The role of GprK in spore germination and PKA activity.

(A) Kinetics of germ outgrowth in A. fumigatus strains when inoculated in liquid MMG at 37°C in the presence or absence (“no C”) of glucose. (B) Accumulation of pkaC1 mRNA in WT, ΔgprK, and C' strains analyzed by qRT-PCR. Student’s t-test: **p < 0.01. (C) PKA activity of A. fumigatus strains as monitored by gel electrophoresis. A phosphorylated substrate migrates toward the cathode (+). Each strain was grown in MMG for 24 h at 37°C, at which time a mycelial extract was analyzed. Note that the expression of pkaC1 mRNA and PKA activity were significantly increased in the ΔgprK mutant strain compared to WT and C' strains.

Previous studies have demonstrated that the heterotrimeric G-protein composed of GanB, SfaD, and GpgA activates a cAMP-dependent protein kinase (PKA) pathway in response to glucose, whose signaling is attenuated by RgsA in A. nidulans [33-35]. In A. nidulans, PkaA is the primary PKA that positively functions in vegetative growth and spore germination but negatively controls asexual sporulation [28]. As the deletion of gprK resulted in hyper-active germination and reduced conidiation in A. fumigatus, we tested whether this deletion altered levels of PkaC1, a major catalytic subunit of PKA in A. fumigatus. As shown in Fig 2B, pkaC1 mRNA levels were about two-fold higher in the ΔgprK mutant than in WT and C' strains. PKA activity was assessed using colored kemptide, a peptide substrate specifically recognized and phosphorylated by PKA. As shown in Fig 2C, WT and C' strains exhibited very little PKA activity until cAMP was added. In contrast, PKA activity in the ΔgprK strain was clearly detectable even in the absence of cAMP, and the activity increased about 10-fold in the presence of cAMP. These results indicate that GprK may negatively control cAMP-dependent signaling pathway, which could explain the apparent developmental and germination phenotypes of the ΔgprK mutant.

GprK functions in carbon source sensing and oxidative stress response

The presence or absence of carbon and nitrogen sources can be detected by various fungal GPCRs, including Gpr1 of S. cerevisiae [12, 13, 36] and GPR-4 of Neurospora crassa [37]. However, a nutrient-sensing GPCR has not been identified in the aspergilli except in A. flavus [38]. The ΔgprA, ΔgprC, ΔgprJ, ΔgprK, and ΔgprR mutants of A. flavus were growth impaired on several carbon sources [38]. To investigate a potential role for the A. fumigatus GprK in carbon source sensing, the ΔgprK strain was grown on a variety of carbon sources such as arabinose, galactose, glucose, ribose, sucrose, and xylose.
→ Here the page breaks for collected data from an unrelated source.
-- ==== Sys2Proof/Laws/PerInstr.lean ====
section
/-! SUPPORT. What every instruction term has in common with its row of the opcode table, one lemma per constructor. -/

namespace Sys2Proof.Laws.TableRow

/-- The row and the operand fields make the instruction again; the row admits the kind of its ModRM.rm operand, has the width
of its general register, and holds no operand that its encoding has no place for (30_encoding.md R119, R130). -/
def Statement (i : Instr) : Prop :=
  i.form.build i.operands = i ∧ i.form.row.mod.accepts i.operands.rm.isReg = true ∧
    i.form.row.wide = i.operands.wide ∧ (i.form.row.enc.usesV = false → i.operands.v = 0) ∧
    (i.form.row.imm = .none → i.operands.imm = 0)

/-- Two bits survive in eight. -/
theorem imm2_roundtrip (x : BitVec 2) : (x.setWidth 8).setWidth 2 = x := by
  rw [BitVec.setWidth_setWidth_of_le _ (by decide), BitVec.setWidth_eq]
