/-- A half of VPERM2F128's result: the four bits of the immediate as a number (R162). -/
theorem perm2Half_eq (imm : BitVec 8) (lo : Nat) (x y : BitVec 256) :
    perm2Half imm lo x y =
      let c := imm.toNat / 2 ^ lo % 16
      if 8 ≤ c then 0 else elem 128 (c % 2) (if 2 ≤ c % 4 then y else x) := by
  have bit : ∀ i, imm.getLsbD (lo + i) = decide (imm.toNat / 2 ^ lo / 2 ^ i % 2 = 1) := fun i => by
    rw [BitVec.getLsbD, Nat.testBit_eq_decide_div_mod_eq, Nat.pow_add, Nat.div_div_eq_div_mul]
  have choice : imm.toNat / 2 ^ lo % 16 % 2 = bitNat imm lo := by rw [bitNat_eq]; omega
  have zeroed : (8 ≤ imm.toNat / 2 ^ lo % 16) = (imm.getLsbD (lo + 3) = true) := by rw [bit, decide_eq_true_eq]; grind
  have second : (2 ≤ imm.toNat / 2 ^ lo % 16 % 4) = (imm.getLsbD (lo + 1) = true) := by rw [bit, decide_eq_true_eq]; grind
  simp only [perm2Half, choice, zeroed, second]
  split_ifs <;> rfl

theorem elem_perm2F128 (imm : BitVec 8) (x y : BitVec 256) {j : Nat} (hj : j < 2) :
    elem 128 j (perm2F128 imm x y) =
      let c := imm.toNat / 16 ^ j % 16
      if 8 ≤ c then 0 else elem 128 (c % 2) (if 2 ≤ c % 4 then y else x) := by
  rw [perm2F128, elem_vec _ hj, perm2Half_eq, Nat.pow_mul]

/-! ### One source or two (R155, R158, R159, R162) -/

/-- Settles O35: each result element by the lemma about the function of its instruction. -/
theorem duplicationsAndPermutations : Obligations.DuplicationsAndPermutations := by
  intro s d a b imm
  have within : ∀ {j k : Nat}, j < k → j / k * k = 0 := fun h => by rw [Nat.div_eq_of_lt h, Nat.zero_mul]
  refine ⟨fun v h => ?double, fun v h => ?x, fun v h => ?y, fun v h => ?x2, fun v h => ?y2⟩
  case double => exact vecResult_opRM h rfl (by omega) rfl fun j hj => elem_vec _ hj
  case x =>
    refine ⟨vecResult_opRM h rfl (by omega) rfl fun j hj => elem_duplicate v 0 hj,
      vecResult_opRM h rfl (by omega) rfl fun j hj => elem_duplicate v 1 hj,
      vecResult_opRM h rfl (by omega) rfl fun j hj => ?_, vecResult_opRM h rfl (by omega) rfl fun j hj => ?_⟩
    · rw [elem_permilPsImm v imm hj, within hj, Nat.mod_eq_of_lt hj, Nat.zero_add]
    · rw [elem_permilPdImm v imm hj, within hj, Nat.zero_add]
  case y =>
    exact ⟨vecResult_opRM h rfl (by omega) rfl fun j hj => elem_duplicate v 0 hj,
      vecResult_opRM h rfl (by omega) rfl fun j hj => elem_duplicate v 1 hj,
      vecResult_opRM h rfl (by omega) rfl fun j hj => elem_duplicate v 0 hj,
      vecResult_opRM h rfl (by omega) rfl fun j hj => elem_permilPsImm v imm hj,
      vecResult_opRM h rfl (by omega) rfl fun j hj => elem_permilPdImm v imm hj⟩
  case x2 =>
    refine ⟨vecResult_opRVM h rfl (by omega) rfl fun j hj => ?_, vecResult_opRVM h rfl (by omega) rfl fun j hj => ?_,
      vecResult_opRVM h rfl (by omega) rfl fun j hj => elem_insertHalf imm _ v hj⟩
    · rw [elem_permilPs _ v hj, within hj, Nat.zero_add]
    · rw [elem_permilPd _ v hj, within hj, Nat.zero_add]
  case y2 =>
    exact ⟨vecResult_opRVM h rfl (by omega) rfl fun j hj => elem_permilPs _ v hj,
      vecResult_opRVM h rfl (by omega) rfl fun j hj => elem_permilPd _ v hj,
      vecResult_opRVM h rfl (by omega) rfl fun j hj => elem_perm2F128 imm _ v hj⟩

/-! ### Two sources and a selector (R160, R161) -/

/-- An element of VPERMIL2PD's or VPERMIL2PS's result in numbers, `q` being the selector element and `sel` the place it names
in the lane of both sources together. -/
theorem permil2Elem_eq {n w p : Nat} (imm : BitVec 2) (x y : BitVec n) (i : Nat) (q : BitVec w) {sel : Nat}
    (bound : sel < 2 * p) :
    permil2Elem w p imm x y i sel (q.getLsbD 3) =
      if (imm.toNat = 2 ∧ q.toNat / 8 % 2 = 1) ∨ (imm.toNat = 3 ∧ q.toNat / 8 % 2 = 0) then 0
      else elem w (i / p * p + sel % p) (if sel < p then x else y) := by
  have matched : q.getLsbD 3 = decide (q.toNat / 8 % 2 = 1) := Nat.testBit_eq_decide_div_mod_eq
  have unmatched : q.toNat / 8 % 2 = 0 ↔ ¬ q.toNat / 8 % 2 = 1 := by omega
  have two : imm = 2 ↔ imm.toNat = 2 := BitVec.toNat_inj.symm
  have three : imm = 3 ↔ imm.toNat = 3 := BitVec.toNat_inj.symm
  have place : sel % p = if sel < p then sel else sel - p := by
    split
    · exact Nat.mod_eq_of_lt ‹_›
    · rw [Nat.mod_eq_sub_mod (by omega), Nat.mod_eq_of_lt (by omega)]
  simp only [permil2Elem, matched, decide_eq_true_eq, decide_eq_false_iff_not, ← unmatched, two, three, place]
  split_ifs <;> rfl

section
variable {n j : Nat} (imm : BitVec 2) (x y z : BitVec n)

theorem elem_permil2Pd (hj : j < n / 64) :
    elem 64 j (permil2Pd imm x y z) =
      let q := (elem 64 j z).toNat
      let k := q / 2 % 4
      if (imm.toNat = 2 ∧ q / 8 % 2 = 1) ∨ (imm.toNat = 3 ∧ q / 8 % 2 = 0) then 0
      else elem 64 (j / 2 * 2 + k % 2) (if k < 2 then x else y) := by
  rw [permil2Pd, elem_vec _ hj, BitVec.extractLsb'_toNat, Nat.shiftRight_eq_div_pow]
  exact permil2Elem_eq imm x y j _ (Nat.mod_lt _ (by omega))

theorem elem_permil2Ps (hj : j < n / 32) :
    elem 32 j (permil2Ps imm x y z) =
      let q := (elem 32 j z).toNat
      let k := q % 8
      if (imm.toNat = 2 ∧ q / 8 % 2 = 1) ∨ (imm.toNat = 3 ∧ q / 8 % 2 = 0) then 0
      else elem 32 (j / 4 * 4 + k % 4) (if k < 4 then x else y) := by
  rw [permil2Ps, elem_vec _ hj, BitVec.extractLsb'_toNat, Nat.shiftRight_zero]
  exact permil2Elem_eq imm x y j _ (Nat.mod_lt _ (by omega))

end
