-- ==== Sys2Proof/Machine/Run.lean ====
section
/-! DEFINITION. A sequence of operations performed in order (spec/00_scope.md R7; spec/20_memory.md R38): what the
environment may present. In such a run the source moves at the block's `SrcTake` only: no byte arrives and `has_more()`
keeps its answer between the operations, which the spec leaves to the environment (R80, U4). DESIGN CHOICE, log entry 13;
a run of `step` over a schedule has the source's moves too. -/

namespace Sys2Proof.Machine

/-- The operations one after the other, stopping at the first that does not go on; the source is left as the block leaves
it (log entry 13). -/
def runOps : List Instr → State → Host.Outcome State Fault Refusal
  | [], s => .next s
  | i :: rest, s =>
    match exec i s with
    | .next t => runOps rest t
    | .fault r => .fault r
    | .refused r => .refused r

/-- How many of the operations are `STEP`: the host steps that pass. -/
def stepCount (ops : List Instr) : Nat := ops.countP fun i => decide (i = .step)

end Sys2Proof.Machine
end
As shown in Fig 3A, while there were no differences in growth on hexoses, the ΔgprK mutant was severely growth restricted with arabinose or ribose as the carbon source, suggesting that GprK may play a role in pentose sensing.

Fig 3

Nutrient sensing and stress responses mediated by GprK.

(A) Effect of various carbon sources on the growth of WT, ΔgprK, and C' strains. Note that the growth of the mutant was severely restricted on arabinose, ribose, and xylose compared to WT and C' strains. (B) Radial growth of WT, ΔgprK, and C' strains in presence of oxidative stressors H2O2, menadione (MD), or paraquat (PQ) at indicated concentrations following incubation at 37°C for 48 h. (C) Levels of oxidative stress-related genes’ mRNA in WT, ΔgprK, and C' strains analyzed by qRT-PCR. Statistical significance was determined by a Student’s t-test: *p < 0.05 and **p < 0.01. (D) Conidial catalases and SODs activities of WT, ΔgprK, and C' strains shown in non-denaturing polyacrylamide gels.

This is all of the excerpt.